Reducing the burden of NCDs requires interventions to promote healthy early development, beginning before conception, as well as interventions aimed at sustaining health in children, adolescents and adults.
But it’s not just about the babies. It’s important to improve and save the lives of mothers, especially during the perinatal period. And fathers don’t get off the hook. Current work is showing that paternal genes, unhealthy behaviours and exposure to harmful environments also have similar impacts on the next generation.
Unique challenges
“The contribution from Africa to the field has been very small thus far,” said Norris. “We need to galvanise the research agenda to understand how to translate DOHaD for improved health on the continent.”
And Africa offers unique challenges.
“In Africa there are multiple disease burdens,” said Norris. “A pregnant woman may have several disease conditions and we need to understand the effect of this on her unborn child.”
“The challenge is also that we are looking at things that happen over people’s lifetimes,” added Prof. Peter Byass of the Umeå Centre for Global Health Research in Sweden. “Tracking this on a continent like Africa where data are scarce is difficult. Health or disease outcomes across generations are the data of interest.

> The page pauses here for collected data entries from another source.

-- ==== Sys2Proof/Machine/Queues.lean ====
section
/-! DEFINITION. The nine queues of a Wing sequencer: which command a queue may issue, what it does when it completes, what
a failed check leaves, and best-effort steps (R71, R254-R260, R265-R274, R412-R421). -/

namespace Sys2Proof.Machine

open Sys2Proof

/-! ### What runs -/

/-- The lists of a table with their command indices (R255). -/
def indexQueues (qs : List (List (List Byte))) : Vector (List (Nat × Cmd)) 9 :=
  Vector.ofFn fun q : Fin 9 =>
    let base := ((qs.take q.val).map List.length).sum
    (qs.getD q.val []).zipIdx.map fun x => (base + x.2, cmdOf x.1)

/-- The adapter bank in force for the work of a Beat (R286, R287). -/
def bankFor (s : State) (beat : Nat) : Nat := if beat < s.wng.adpt.done then 1 - s.wng.adpt.bank else s.wng.adpt.bank

/-- The command at issue. -/
def issueOf (s : State) (w : Work) (qi : Nat) (be : Bool) (idx : Nat) (c : Cmd) : Issue :=
  { img := s.img.getD {}, k := w.lw, qi := qi, index := idx, cmd := c, beat := w.beat, be := be
    beta := if be then (jobRec s c.job w.lw).steps else w.beat
    seed := ((vGet? s.wng.seeds c.job).getD 0).toNat, dramBytes := dramBytes s, bank := bankFor s w.beat }

/-- What the engine sees of the state. -/
def engOf (s : State) (p : PWing) (w : Work) : Eng :=
  let x := s.phys[p]
  { gal := x.gallery, tiles := x.tiles, tileW := x.tileWritten, dram := s.mem.dram
    badGal := x.galBad, badTile := x.tileBad, badDram := s.mem.bad
    shadow := w.shadow, scratch := w.scratch, kv := w.kv, bank := w.bank }

/-- The wait of a command is met (R267). -/
def waitMet (w : Work) (c : Cmd) : Bool := !cWaitEn c || decide (c.waitVal ≤ (vGet? w.tok c.waitTok).getD 0)

/-- A failed check of the queue waits for its repeat. -/
def failingOn (w : Work) (qi : Nat) : Option Failing := w.failing.find? fun f => f.queue == qi

/-- The latency-critical command that a queue may issue. -/
def headLc (w : Work) (qi : Nat) : Option (Nat × Cmd) :=
  match ((vGet? w.lc qi).getD []).head? with
  | some x => if waitMet w x.2 && (failingOn w qi).isNone then some x else none
  | none => none

/-- The best-effort command that a queue may issue at cycle t (R272). -/
def headBe (s : State) (p : PWing) (w : Work) (qi t : Nat) : Option (Nat × Cmd) :=
  let lc := ((vGet? w.lc qi).getD []).head?
  let lam := lambdaK (planOf s)
  match ((vGet? w.be qi).getD []).head? with
  | some x =>
    if (failingOn w qi).isNone && (match lc with | some y => !waitMet w y.2 | none => true) && waitMet w x.2 && !w.repeated &&
        (s.phys[p]).role == 0 && !(qi == 0 && w.bank.isSome) &&
        decide (t + x.2.wcc ≤ (match lc with | some y => Nat.min y.2.slot lam | none => lam)) then some x
    else none
  | none => none

/-- The command that a queue issues at cycle t: its class, its index and itself. -/
def queueHead (s : State) (p : PWing) (w : Work) (qi t : Nat) : Option (Bool × Nat × Cmd) :=
  match headLc w qi with
  | some x => some (false, x)
  | none => (headBe s p w qi t).map fun x => (true, x)

/-! ### Best-effort steps (R273) -/

/-- The best-effort job that follows another in ascending ID, wrapping round, among those that may run on k: a job that is suspended runs on no
Wing (R274). -/
def nextJob (s : State) (k : Nat) (last : Option Nat) : Option Nat :=
  let ids := ((planOf s).jobs.filter fun j => j.bestEffort && bit j.wings k && !(s.wng.jobs.any fun x => x.job == j.id && x.suspended) &&
    (wingPlan s k).steps.any fun l => l.job == j.id).map fun j => j.id
  let least := fun (l : List Nat) => l.foldl (fun (m : Option Nat) x => match m with | some y => some (Nat.min x y) | none => some x) none
  match last with
  | none => least ids
  | some l => match least (ids.filter fun i => decide (l < i)) with
    | some i => some i
    | none => least ids

/-- The Wing starts the next step, if it is Active and none is in flight. -/
def startStep (s : State) (p : PWing) : State :=
  match (s.phys[p]).work with
  | none => s
  | some w =>
    if (s.phys[p]).role ≠ 0 ∨ w.shadow ∨ w.beJob.isSome then s
    else match nextJob s w.lw s.wng.lastJob[w.lw] with
      | none => s
      | some j =>
        let qs := ((wingPlan s w.lw).steps.find? fun l => l.job == j).elim [] fun l => l.queues
        let s := { s with wng := { s.wng with lastJob := s.wng.lastJob.set w.lw (some j) } }
        updPhys s p fun x => { x with work := some { w with be := indexQueues qs, beJob := some j, beWritten := [] } }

It’s therefore important to understand cause-of-death patterns, but in most African countries those data are not available.”

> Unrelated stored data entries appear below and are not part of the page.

-- ==== Sys2Proof/Machine/Sealing.lean ====
section
/-! DEFINITION. The sealing unit: parts and their merges, the disposition map, fire windows and the calendar's postings, verdict
capacity, reviews, records and the backlog (R43-R62, R283, R357, R390-R394, R472, R481). -/

namespace Sys2Proof.Machine

open Sys2Proof

/-! ### Reasons and verdicts (R53, R54) -/

/-- The UNASSESSED reasons in the order of R53. -/
def reasonOrder : List Nat := [0x06, 0x0A, 0x05, 0x07, 0x04, 0x01, 0x02, 0x0B, 0x09, 0x03, 0x08]

/-- The sealed reason among those that apply. -/
def firstReason (rs : List Nat) : Option Nat := reasonOrder.find? rs.contains

/-- Order of the codes in a merge: UNASSESSED, REJECT, DEFER, ACCEPT. -/
def mergedCode (codes : List Nat) : Nat := if codes.contains 3 then 3 else if codes.contains 1 then 1 else if codes.contains 2 then 2 else 0

/-- The detail that a merge selects among the parts of its code. -/
def mergedDetail (least : Bool) (code : Nat) (details : List Nat) : Nat :=
  if code = 3 then (firstReason details).getD (details.headD 0)
  else match details with
    | [] => 0
    | d :: ds => if least then ds.foldl Nat.min d else ds.foldl Nat.max d

/-- The part on the lowest logical Wing. R54 leaves open which of two parts on it counts: here the first in the list
(DESIGN CHOICE, log entry 81). -/
def lowestPart : List Part → Option Part
  | [] => none
  | p :: ps => match lowestPart ps with
    | none => some p
    | some q => if p.obj.lwing ≤ q.obj.lwing then some p else some q

def minPos (a b : Word) : Word := if diff32 b a < 0 then b else a
def maxPos (a b : Word) : Word := if 0 < diff32 b a then b else a

/-- The merged object of parts: the verdict and the record fields of R54. -/
def mergeParts (least : Bool) (ps : List Part) : Option Part :=
  match lowestPart ps with
  | none => none
  | some low =>
    let code := mergedCode (ps.map fun p => p.code)
    let same := ps.filter fun p => p.code == code
    let detail := mergedDetail least code (same.map fun p => p.detail)
    let score := match lowestPart (same.filter fun p => p.detail == detail) with
      | some p => p.score
      | none => 0
    let o := ps.foldl (fun (o : ObjRec) (p : Part) =>
      { o with lead := minPos o.lead p.obj.lead, trail := maxPos o.trail p.obj.trail, left := min o.left p.obj.left
               right := max o.right p.obj.right, flags := o.flags ||| p.obj.flags, views := o.views ||| p.obj.views }) low.obj
    some { low with obj := o, code := code, detail := detail, score := score, replayed := ps.any fun p => p.replayed }

/-! ### The parts of a Beat (R357) -/

/-- The objects of a held Beat that lie beyond the first V_k (R49): by slot, and where work was dropped by their place among those that
are sealed for it, since an object that had not finished has no slot. -/
def excessObjs (h : Held) : List ObjRec :=
  let closed := h.objs.filter fun o => !o.openPart
  if h.reason.isSome then closed.drop h.v else closed.filter fun o => decide (h.v ≤ o.slot ∧ o.slot ≠ 0xFFFFFFFF)

/-- The verdict of a held object (R47, R49, R246). -/
def heldPart (h : Held) (o : ObjRec) : Part :=
  let excess := (excessObjs h).contains o
  let posted := (h.unassessed.filter fun x => x.1 == o.id).map fun x => x.2
  let rs := (h.reason.toList ++ posted) ++ (if excess then [4] else [])
  match firstReason rs with
  | some r => { obj := o, code := 3, detail := r, score := 0, beat := h.beat, replayed := h.replayed, excess := excess }
  -- R53 puts 0x06, 0x0A, 0x05 and 0x07 before the capacity reason 0x04
  | none => match (h.results.getD o.slot none) with
    | some e => { obj := o, code := bits e.1 0 4, detail := bits e.1 4 8, score := e.2, beat := h.beat, replayed := h.replayed }
    | none => { obj := o, code := 3, detail := 5, score := 0, beat := h.beat, replayed := h.replayed }

/-- Two parts on adjacent logical Wings flag their shared border and overlap in lines. -/
def partners (a b : ObjRec) : Bool :=
  let adj := fun (x y : ObjRec) => x.lwing + 1 == y.lwing && bit x.flags 6 && bit y.flags 5
  a.stream == b.stream && (adj a b || adj b a) && decide (0 ≤ diff32 b.trail a.lead ∧ 0 ≤ diff32 a.trail b.lead)

/-- Objects reachable from a set through partners. -/
def reach' (all' : List ObjRec) : Nat → List ObjRec → List ObjRec
  | 0, xs => xs
  | n + 1, xs =>
    let new := all'.filter fun o => !xs.contains o && xs.any (partners o)
    if new.isEmpty then xs else reach' all' n (xs ++ new)

/-- Groups of parts: each with its closed parts and whether a partner is still open. -/
def partGroups (opens : List ObjRec) : Nat → List Part → List (List Part × Bool)
  | 0, _ => []
  | _ + 1, [] => []
  | n + 1, p :: ps =>
    let all' := (p :: ps).map (fun x => x.obj) ++ opens
    let g := reach' all' all'.length [p.obj]
    ((p :: ps).filter (fun x => g.contains x.obj), opens.any g.contains) :: partGroups opens n (ps.filter fun x => !g.contains x.obj)

/-! ### Records to post -/

/-- A record before it is posted. -/
structure SealItem where
  obj    : ObjRec
  code   : Nat
  detail : Nat
  score  : Nat
  replayed : Bool
  beat   : Nat
  review : Bool := false
  /-- Beyond V_k: it takes the record room that is left. -/
  beyond   : Bool := false

def itemOf (p : Part) (beat : Nat) : SealItem :=
  { obj := p.obj, code := p.code, detail := p.detail, score := p.score, replayed := p.replayed, beat := beat }

/-- Objects of a logical Wing whose checked result for Beat b is not complete at its sealing Landing (R47): those that the work which was
cut off had finished. -/
def lateObjs (s : State) (k : LWing) (b : Nat) : List ObjRec := ((s.lw[k]).cutObjs.filter fun x => x.1 == b).map fun x => x.2

/-- Beat b of logical Wing k has no result in time: it is held with reason 0x0A (R47). -/
def holdLate (s : State) (k : LWing) (b : Nat) : State :=
  let s := holdReason s k b 0x0A (lateObjs s k b)
  let s := updLw s k fun l => { l with cutObjs := l.cutObjs.filter fun x => x.1 != b }
  let s := { s with esc := { s.esc with status := orW s.esc.status 0x40 } }
  dueRetract s k b b 3

/-- Every logical Wing without a result for Beat b is held with reason 0x0A, unless it is lost (R47). -/
def markLate (s : State) (b : Nat) : State :=
  (usedLw s).foldl (fun (s : State) (k : LWing) =>
    if (s.lw[k]).lost || s.sealer.held.any (fun h => h.lw == k.val && h.beat == b) then s else holdLate s k b) s

/-- The held results of Beat b. -/
def heldOf (s : State) (b : Nat) : List Held := s.sealer.held.filter fun h => h.beat == b

/-- The primary records of Beat b: groups that are complete are sealed, and closed parts with an open partner wait (R357). -/
def primaryItems (s : State) (b : Nat) : List SealItem × State :=
  let hs := heldOf s b
  let opens := hs.flatMap fun h => h.objs.filter fun o => o.openPart
  let parts := s.sealer.parts ++ hs.flatMap fun h => (h.objs.filter fun o => !o.openPart).map (heldPart h)
  let gs := partGroups opens parts.length parts
  let done := (gs.filter fun g => !g.2).filterMap fun g => (mergeParts (match s.img with | some i => i.disp.least | none => false) g.1).map fun m => (m, g.1)
  let items := done.map fun d =>
    { itemOf d.1 b with beyond := d.2.any fun p => p.excess }
  let reviews := s.sealer.reviews.filterMap fun r =>
    match done.find? fun d => d.2.any fun p => p.obj.id == r.obj.id && p.beat == r.beat with
    | some d => if d.1.code = 2 then some { r with sealed := some (d.1.obj, b) } else none
    | none => some r
  (items, { s with sealer := { s.sealer with parts := (gs.filter fun g => g.2).flatMap fun g => g.1, reviews := reviews } })

/-- The review verdict of a part from the held results of its review's work Beat (R60, R247). A Beat that a lost Wing did not reach has no
results, and its reason is 0x06 (R53, R78). -/
def reviewVerdict (lost : Bool) (h : Option Held) (r : Review) : Nat × Nat × Nat × Bool :=
  match h with
  | none => (3, if lost then 0x06 else 0x0A, 0, false)
  | some h =>
    match firstReason (h.reason.toList ++ (h.unassessed.filter fun x => x.1 == r.obj.id).map fun x => x.2) with
    | some x => (3, x, 0, h.replayed)
    | none => match h.reviews.find? fun x => x.1 == r.obj.id with
      | some x => if bits x.2.1 0 4 < 2 then (bits x.2.1 0 4, bits x.2.1 4 8, x.2.2, h.replayed) else (3, 5, 0, h.replayed)
      | none => (3, 5, 0, h.replayed)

“Scaling up great implementation ideas – implementation science – is a real challenge everywhere,” added Daar.
“The dilemma right now is that, in most instances, we can’t tell people exactly what works to improve the situation,” said Andrew Macnab of the Department of Pediatrics, University of British Columbia. “Much of the science related to DOHaD is still at the population level, and has yet to be translated into specific health strategies that individuals can adopt.”
It’s also about raising awareness and educating practitioners and health system managers to implement what we know does work. Speaking specifically about blindness, Prof. Dorairajan Balasubramanian of the L V Prasad Eye Institute, Hyderabad pointed out that low-cost solutions are available to eliminate lifelong blindness in premature babies and children if the clinicians are aware of the risk and able to act to implement treatment quickly.

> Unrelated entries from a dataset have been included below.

/-- A requested test starts, its steps pass on, and its last step gives its result (R75, R428, R437, R438, R439, R440, R441, R454,
R456, 11_integrity_and_the_spare_wing.md). In spare mode outside hold, a secure request for a ready spare shows start and gives it
role 3 at the next Landing, or at step 1 of the background test at once while no Beats are issued; one for a Wing in test or in a
handover is refused with result 7. In hold a request for a Wing that is not in test starts the diagnostic test at step 2. A
passing step goes on to the next; the last passing step ends a background test with result 1 and role 2 at the next Landing. A
failing checker in step 2 ends the test with result 5 and one more report number, and a void step changes nothing. -/
def Obligations.SelfTests : Prop :=
  (∀ (a : Acc) (p : Fin 8) (s : State), running s = true → dieBlocked s = false → a.secure = true → s.tst.bistStart = false → s.sec.phase ≠ 7 →
    (planOf s).noSpare = false → (s.phys[p]).role = 2 → (s.phys[p]).bist = none → (s.phys[p]).softReset = none → (s.phys[p]).nextRole = none →
    exec (.bistStart a p) s = .next (updPhys { s with tst := { s.tst with bistWing := p, bistFor := p, bistStart := true } } p
      fun x => if s.esc.phase = .off then { x with role := 3, bist := some { step := 1, until' := 6 } } else { x with nextRole := some 3 })) ∧
  (∀ (a : Acc) (p : Fin 8) (s : State), running s = true → dieBlocked s = false → a.secure = true → s.tst.bistStart = false → s.sec.phase ≠ 7 →
    ((s.phys[p]).role = 3 ∨ (s.phys[p]).role = 4) →
    exec (.bistStart a p) s = .next (updPhys { s with tst := { s.tst with bistWing := p, bistFor := p, bistStart := false } } p
      fun x => { x with bistResult := 7 })) ∧
  (∀ (a : Acc) (p : Fin 8) (s : State), running s = true → dieBlocked s = false → a.secure = true → s.tst.bistStart = false → s.sec.phase = 7 →
    (s.phys[p]).bist = none → (s.phys[p]).softReset = none → (s.phys[p]).nextRole = none →
    exec (.bistStart a p) s = .next (updPhys { s with tst := { s.tst with bistWing := p, bistFor := p, bistStart := true } } p
      fun x => { x with bist := some { step := 2, until' := 5 } })) ∧
  (∀ (p : PWing) (b : Bist) (s : State), running s = true → (s.phys[p]).bist = some b → b.abort = false → b.step < b.until' →
    (s.phys[p]).rowsUsed ≤ 255 → (s.phys[p]).colsUsed ≤ 255 →
    exec (.bistStepComplete p .pass) s = .next (updPhys s p fun x => { x with bist := some { b with step := b.step + 1 } })) ∧
  (∀ (p : PWing) (b : Bist) (s : State), running s = true → (s.phys[p]).bist = some b → b.abort = false → b.until' = 6 → 6 ≤ b.step → b.repaired = false →
    (s.phys[p]).rowsUsed ≤ 255 → (s.phys[p]).colsUsed ≤ 255 →
    ∃ t, exec (.bistStepComplete p .pass) s = .next t ∧
      t.phys[p] = { s.phys[p] with bist := none, bistResult := 1, tested := true, nextRole := some 2, lastPass := s.esc.beat } ∧
      t.tst.bistStart = (s.tst.bistStart && s.tst.bistFor != p.val) ∧ t.mem = s.mem ∧ t.c = s.c ∧ ∀ q : Fin 8, q ≠ p → t.phys[q] = s.phys[q]) ∧
  (∀ (p : PWing) (b : Bist) (s : State), running s = true → (s.phys[p]).bist = some b → b.step = 2 →
    ∃ t, exec (.bistStepComplete p .checker) s = .next t ∧ (t.phys[p]).bist = none ∧ (t.phys[p]).bistResult = 5 ∧
      bit t.int.status.toNat 8 = true ∧ t.int.reportSeq = (s.int.reportSeq + 1) % 2 ^ 32 ∧ t.mem = s.mem) ∧
  ∀ (p : PWing) (b : Bist) (s : State), running s = true → (s.phys[p]).bist = some b → exec (.bistStepComplete p .void) s = .next s

/-- A burn starts only under its conditions, and its end programs the entries of every Wing (R442, R455,
11_integrity_and_the_spare_wing.md). A secure burn request outside hold and phase 2 is refused with reason 1; voltages outside
their ranges give reason 2; a temperature outside 0 to 85 degrees reason 3; a full repair area reason 4; otherwise the burn runs.
A good read-back adds each Wing's soft repairs to its used entries and clears them, and reports done; a failed one reports reason
5, with no used entry less than before and each Wing's used entries and soft repairs the same in sum. -/
def Obligations.FuseRepair : Prop :=
  (∀ (a : Acc) (mv mw : Nat) (s : State), running s = true → dieBlocked s = false → a.secure = true → s.tst.fuseState ≠ 1 →
    exec (.fuseBurn a mv mw) s = .next { s with tst := { s.tst with
      fuseState := if (s.sec.phase = 7 ∨ s.sec.phase = 2) ∧ (1750 ≤ mv ∧ mv ≤ 1850 ∧ 735 ≤ mw ∧ mw ≤ 765) ∧ (0 ≤ s.therm.tj ∧ s.therm.tj ≤ 680) ∧
        (∀ p : Fin 8, s.fuse.repairUsed[p] + (s.phys[p]).repairs ≤ 512) then 1 else 3
      fuseReason := if ¬ (s.sec.phase = 7 ∨ s.sec.phase = 2) then 1 else if ¬ (1750 ≤ mv ∧ mv ≤ 1850 ∧ 735 ≤ mw ∧ mw ≤ 765) then 2
        else if ¬ (0 ≤ s.therm.tj ∧ s.therm.tj ≤ 680) then 3
        else if ∀ p : Fin 8, s.fuse.repairUsed[p] + (s.phys[p]).repairs ≤ 512 then 0 else 4 } }) ∧
  (∀ s : State, s.tst.fuseState = 1 → ∃ t, exec (.fuseBurnComplete true) s = .next t ∧ t.tst = { s.tst with fuseState := 2, fuseReason := 0 } ∧
    (∀ p : Fin 8, t.fuse.repairUsed[p] = s.fuse.repairUsed[p] + (s.phys[p]).repairs ∧ t.phys[p] = { s.phys[p] with repairs := 0 }) ∧
    t.mem = s.mem ∧ t.sec = s.sec ∧ t.c = s.c) ∧
  ∀ s : State, s.tst.fuseState = 1 → ∃ t, exec (.fuseBurnComplete false) s = .next t ∧ t.tst = { s.tst with fuseState := 3, fuseReason := 5 } ∧
    ∀ p : Fin 8, s.fuse.repairUsed[p] ≤ t.fuse.repairUsed[p] ∧
      t.fuse.repairUsed[p] + (t.phys[p]).repairs = s.fuse.repairUsed[p] + (s.phys[p]).repairs

/-- Supply warnings, recoveries and VDD_W setpoint changes (R434, R435, R592, R593, 16_pins_power_and_package.md). A warning on VDD_W
or VDD_G only lists the rail with the C of the warning; on another rail it also leaves records. A recovered dip ends after 200 ns
with the rail no longer low, the droop counted with its least voltage and flag, and one more report, kept while the integrity log
has room; another rail's recovery only takes it off the lists of low rails. An answered setpoint from 600 to 800 mV takes effect
with the change open until its completion, and one unanswered stops all further changes and leaves records. -/
def Obligations.SupplyMonitors : Prop :=
  (∀ (r : Rail) (mv : Nat) (s : State), (∀ x ∈ s.supply.low, x.1 ≠ r) → wingRail r = true →
    exec (.supplyWarning r mv) s = .next { s with supply := { s.supply with low := s.supply.low ++ [(r, s.c)] } }) ∧
  (∀ (r : Rail) (mv : Nat) (s : State), (∀ x ∈ s.supply.low, x.1 ≠ r) → running s = true → wingRail r = false →
    ∃ t, exec (.supplyWarning r mv) s = .next t ∧ RecordsOnly { s with supply := { s.supply with low := s.supply.low ++ [(r, s.c)] } } t) ∧
  (∀ (r : Rail) (mv us cy c : Nat) (s : State), (r, c) ∈ s.supply.low → r ∉ s.supply.down → wingRail r = true → running s = true →
    ∃ t, exec (.supplyRecover r mv us cy) s = .next t ∧ t.c = (advance s 200).c ∧ (∀ x ∈ t.supply.low, x.1 ≠ r) ∧
      t.int.droopCnt = incW s.int.droopCnt ∧ t.int.droopMin = Nat.min s.int.droopMin (Nat.min 0xFFFF mv) ∧ bit t.int.status.toNat 7 = true ∧
      t.int.reportSeq = (s.int.reportSeq + 1) % 2 ^ 32 ∧ (s.ret.intLog.length < 512 → ∃ x, t.ret.intLog = s.ret.intLog ++ [x]) ∧
      t.mem = s.mem ∧ t.phys = s.phys) ∧
  (∀ (r : Rail) (mv us cy c : Nat) (s : State), (r, c) ∈ s.supply.low → wingRail r = false →
    ∃ t, exec (.supplyRecover r mv us cy) s = .next t ∧ t = { advance s 200 with supply := t.supply } ∧
      t.supply.low = (s.supply.low.filter fun x => x.1 != r) ∧ r ∉ t.supply.down) ∧
  (∀ (mv : Nat) (s : State), running s = true → s.supply.stopped = false → 600 ≤ mv → mv ≤ 800 →
    exec (.avsSetpointChange mv true) s = .next { s with supply := { s.supply with setpoint := mv, change := some (s.supply.setpoint, s.c) } } ∧
    ∃ t, exec (.avsSetpointChange mv false) s = .next t ∧ RecordsOnly { s with supply := { s.supply with stopped := true } } t) ∧
  ∀ s : State, exec .avsSetpointComplete s = .next { s with supply := { s.supply with change := none } }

STIAS fellows Dorairajan Balasubramanian (right) and Peter Byass (at back), members of the DOHaD & SDGs group, during their STIAS seminar
Better information for better choices
“Governments have a pivotal role to play,” said Macnab, “but we also have to have better-informed people who are able to take responsibility for their own health. In this context engaging children is a particularly important investment.”
“Innovative education has the potential to sow the seeds that will change the behaviour of the next generation,” he continued. “But, when working to engage youth, what you say and how you say it is central to whether stakeholders see any relevance.”
“The World Health Organization’s Health Promoting Schools model has been shown in many projects in Africa to be able to influence behavioural change in children and that beneficial effects can trickle down to communities,” he said. “However, it’s a challenge to implement this model in South Africa at present due to the current educational milieu.”
“DOHaD is a reality,” concluded Byass. “We want to understand how much it is influencing the health status of the continent and how this is changing over time. We know living conditions are changing in Africa more rapidly than anywhere else – it would be good to put data to that.”